Lots of leaps of logic there. For one it assumes that causality as understood currently by man was always so. The other major one is it also blurs between causality and time progression
I'm more of an agnostic because I don't really know if there is a God or not and the universe is a lot more vast and...
Heaven, purgatory or hell. Turns out the biggest tradition has put the most thought into it and has the best answers.
> For one it assumes that causality as understood currently by man was always so.
You can also say "reason". It's similar to arguing in mathematics. The area of a circle is a certain amount be*cause* of its radius.

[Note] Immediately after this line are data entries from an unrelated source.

@[simp] theorem firstWord_bitsCV0 {vd va : BitVec 6} {src dst : BitVec 4} {sat : BitVec 1} :
    firstWord sp op h (bitsCV0 vd va src dst sat) = w ↔
      Head w sp op h ∧ fld w 15 6 = vd ∧ fld w 9 6 = va ∧ fld w 5 4 = src ∧ fld w 1 4 = dst ∧ fld w 0 1 = sat := by
  rw [firstWord_eq_iff hp ho (by rw [bitsCV0]; omega)]
  simp (disch := omega) only [bitsCV0, Nat.add_assoc, field_iff, lowField_iff, -Nat.reducePow]

@[simp] theorem firstWord_bitsVQ0 {q : BitVec 2} {va vm : BitVec 6} {pg : BitVec 3} :
    firstWord sp op h (bitsVQ0 q va vm pg) = w ↔
      Head w sp op h ∧ fld w 19 2 = q ∧ fld w 13 6 = va ∧ fld w 7 6 = vm ∧ resv w 0x78#32 = true ∧ fld w 0 3 = pg := by
  rw [firstWord_eq_iff hp ho (by rw [bitsVQ0]; omega)]
  simp (disch := omega) only [bitsVQ0, Nat.add_assoc, field_iff, gap_iff (mask := 0x78#32) (lo := 3) (len := 4) rfl rfl, lowField_iff,
    -Nat.reducePow]

@[simp] theorem firstWord_bitsVP0 {q : BitVec 2} {vd : BitVec 6} {xd : BitVec 5} :
    firstWord sp op h (bitsVP0 q vd xd) = w ↔
      Head w sp op h ∧ fld w 19 2 = q ∧ fld w 13 6 = vd ∧ fld w 8 5 = xd ∧ resv w 0xFF#32 = true := by
  rw [firstWord_eq_iff hp ho (by rw [bitsVP0]; omega)]
  simp (disch := omega) only [bitsVP0, Nat.add_assoc, field_iff, lastGap_iff (mask := 0xFF#32) (len := 8) rfl, lastField_iff,
    -Nat.reducePow]

@[simp] theorem firstWord_bitsQC0 {xd : BitVec 5} {q : BitVec 2} :
    firstWord sp op h (bitsQC0 xd q) = w ↔ Head w sp op h ∧ fld w 16 5 = xd ∧ fld w 14 2 = q ∧ resv w 0x3FFF#32 = true := by
  rw [firstWord_eq_iff hp ho (by rw [bitsQC0]; omega)]
  simp (disch := omega) only [bitsQC0, field_iff, lastGap_iff (mask := 0x3FFF#32) (len := 14) rfl, lastField_iff, -Nat.reducePow]

@[simp] theorem firstWord_bitsSH0 {rows cols : BitVec 4} :
    firstWord sp op h (bitsSH0 rows cols) = w ↔ Head w sp op h ∧ fld w 17 4 = rows ∧ fld w 13 4 = cols ∧ resv w 0x1FFF#32 = true := by
  rw [firstWord_eq_iff hp ho (by rw [bitsSH0]; omega)]
  simp (disch := omega) only [bitsSH0, field_iff, lastGap_iff (mask := 0x1FFF#32) (len := 13) rfl, lastField_iff, -Nat.reducePow]

@[simp] theorem firstWord_bitsRX0 {vd va : BitVec 6} {nan : BitVec 1} {pg : BitVec 3} :
    firstWord sp op h (bitsRX0 vd va nan pg) = w ↔
      Head w sp op h ∧ fld w 15 6 = vd ∧ fld w 9 6 = va ∧ fld w 8 1 = nan ∧ resv w 0xF8#32 = true ∧ fld w 0 3 = pg := by
  rw [firstWord_eq_iff hp ho (by rw [bitsRX0]; omega)]
  simp (disch := omega) only [bitsRX0, Nat.add_assoc, field_iff, gap_iff (mask := 0xF8#32) (lo := 3) (len := 5) rfl rfl, lowField_iff,
    -Nat.reducePow]

@[simp] theorem firstWord_bitsMM0 {c : BitVec 2} {pa pb : BitVec 3} {fsrc : BitVec 1} {lvl : BitVec 2} {planes : BitVec 4} :
    firstWord sp op h (bitsMM0 c pa pb fsrc lvl planes) = w ↔
      Head w sp op h ∧ fld w 19 2 = c ∧ fld w 16 3 = pa ∧ fld w 13 3 = pb ∧ fld w 12 1 = fsrc ∧ fld w 10 2 = lvl ∧ fld w 6 4 = planes ∧
        resv w 0x3F#32 = true := by
  rw [firstWord_eq_iff hp ho (by rw [bitsMM0]; omega)]
  simp (disch := omega) only [bitsMM0, Nat.add_assoc, field_iff, lastGap_iff (mask := 0x3F#32) (len := 6) rfl, lastField_iff,
    -Nat.reducePow]

@[simp] theorem firstWord_bitsMMS0 {c : BitVec 2} {pa pb : BitVec 3} {fsrc : BitVec 1} {lvl : BitVec 2} {planes : BitVec 4} {pm : BitVec
    3} :
    firstWord sp op h (bitsMMS0 c pa pb fsrc lvl planes pm) = w ↔
      Head w sp op h ∧ fld w 19 2 = c ∧ fld w 16 3 = pa ∧ fld w 13 3 = pb ∧ fld w 12 1 = fsrc ∧ fld w 10 2 = lvl ∧ fld w 6 4 = planes ∧
        fld w 3 3 = pm ∧ resv w 0x7#32 = true := by
  rw [firstWord_eq_iff hp ho (by rw [bitsMMS0]; omega)]
  simp (disch := omega) only [bitsMMS0, Nat.add_assoc, field_iff, lastGap_iff (mask := 0x7#32) (len := 3) rfl, lastField_iff,
    -Nat.reducePow]

@[simp] theorem firstWord_bitsMC0 {c : BitVec 2} :
    firstWord sp op h (bitsMC0 c) = w ↔ Head w sp op h ∧ fld w 19 2 = c ∧ resv w 0x7FFFF#32 = true := by
  rw [firstWord_eq_iff hp ho (by rw [bitsMC0]; omega)]
  simp (disch := omega) only [bitsMC0, lastGap_iff (mask := 0x7FFFF#32) (len := 19) rfl, lastField_iff, -Nat.reducePow]

@[simp] theorem firstWord_bitsAC0 {vt : BitVec 6} {c : BitVec 2} {row0 : BitVec 7} {pg : BitVec 3} :
    firstWord sp op h (bitsAC0 vt c row0 pg) = w ↔
      Head w sp op h ∧ fld w 15 6 = vt ∧ fld w 13 2 = c ∧ fld w 6 7 = row0 ∧ resv w 0x38#32 = true ∧ fld w 0 3 = pg := by
  rw [firstWord_eq_iff hp ho (by rw [bitsAC0]; omega)]
  simp (disch := omega) only [bitsAC0, Nat.add_assoc, field_iff, gap_iff (mask := 0x38#32) (lo := 3) (len := 3) rfl rfl, lowField_iff,
    -Nat.reducePow]

@[simp] theorem firstWord_bitsFW0 {ft : BitVec 4} {xa : BitVec 5} :
    firstWord sp op h (bitsFW0 ft xa) = w ↔ Head w sp op h ∧ fld w 17 4 = ft ∧ fld w 12 5 = xa ∧ resv w 0xFFF#32 = true := by
  rw [firstWord_eq_iff hp ho (by rw [bitsFW0]; omega)]
  simp (disch := omega) only [bitsFW0, field_iff, lastGap_iff (mask := 0xFFF#32) (len := 12) rfl, lastField_iff, -Nat.reducePow]

@[simp] theorem firstWord_bitsFR0 {xd : BitVec 5} {ft : BitVec 4} :
    firstWord sp op h (bitsFR0 xd ft) = w ↔ Head w sp op h ∧ fld w 16 5 = xd ∧ fld w 12 4 = ft ∧ resv w 0xFFF#32 = true := by
  rw [firstWord_eq_iff hp ho (by rw [bitsFR0]; omega)]
  simp (disch := omega) only [bitsFR0, field_iff, lastGap_iff (mask := 0xFFF#32) (len := 12) rfl, lastField_iff, -Nat.reducePow]

@[simp] theorem firstWord_bitsRS0 {xa xb xc : BitVec 5} :
    firstWord sp op h (bitsRS0 xa xb xc) = w ↔
      Head w sp op h ∧ fld w 16 5 = xa ∧ fld w 11 5 = xb ∧ fld w 6 5 = xc ∧ resv w 0x3F#32 = true := by
  rw [firstWord_eq_iff hp ho (by rw [bitsRS0]; omega)]
  simp (disch := omega) only [bitsRS0, Nat.add_assoc, field_iff, lastGap_iff (mask := 0x3F#32) (len := 6) rfl, lastField_iff,
    -Nat.reducePow]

>The other major one is it also blurs between causality and time progression
It's not arguing from temporal series, like a row of dominos falling over. It's arguing from an essential series, like that train example.
It's asking: If all material things need their potential to be actualized, that actualizer must not be material.
If there is valid reason to believe then there is no reason to believe there is arrogance
That is, to believe either way.
Why cant potential be inherently actiualized?
What reason do you have for believing then?
God is a social construct for slaves
Divine conservation. Basically
because things don't actualize themselves. It's like arguing the pen might actualize its potential to be on the floor. But the pen only goes on the floor when someone throws it there. Self-actualization would mean that things can suddenly fly around, bend or even pop into existence from nothing.
Why doesn't the potential red elephant in your room actualize its potential to be there? Potential things can't actualize.
Why cant two items help actualize each other?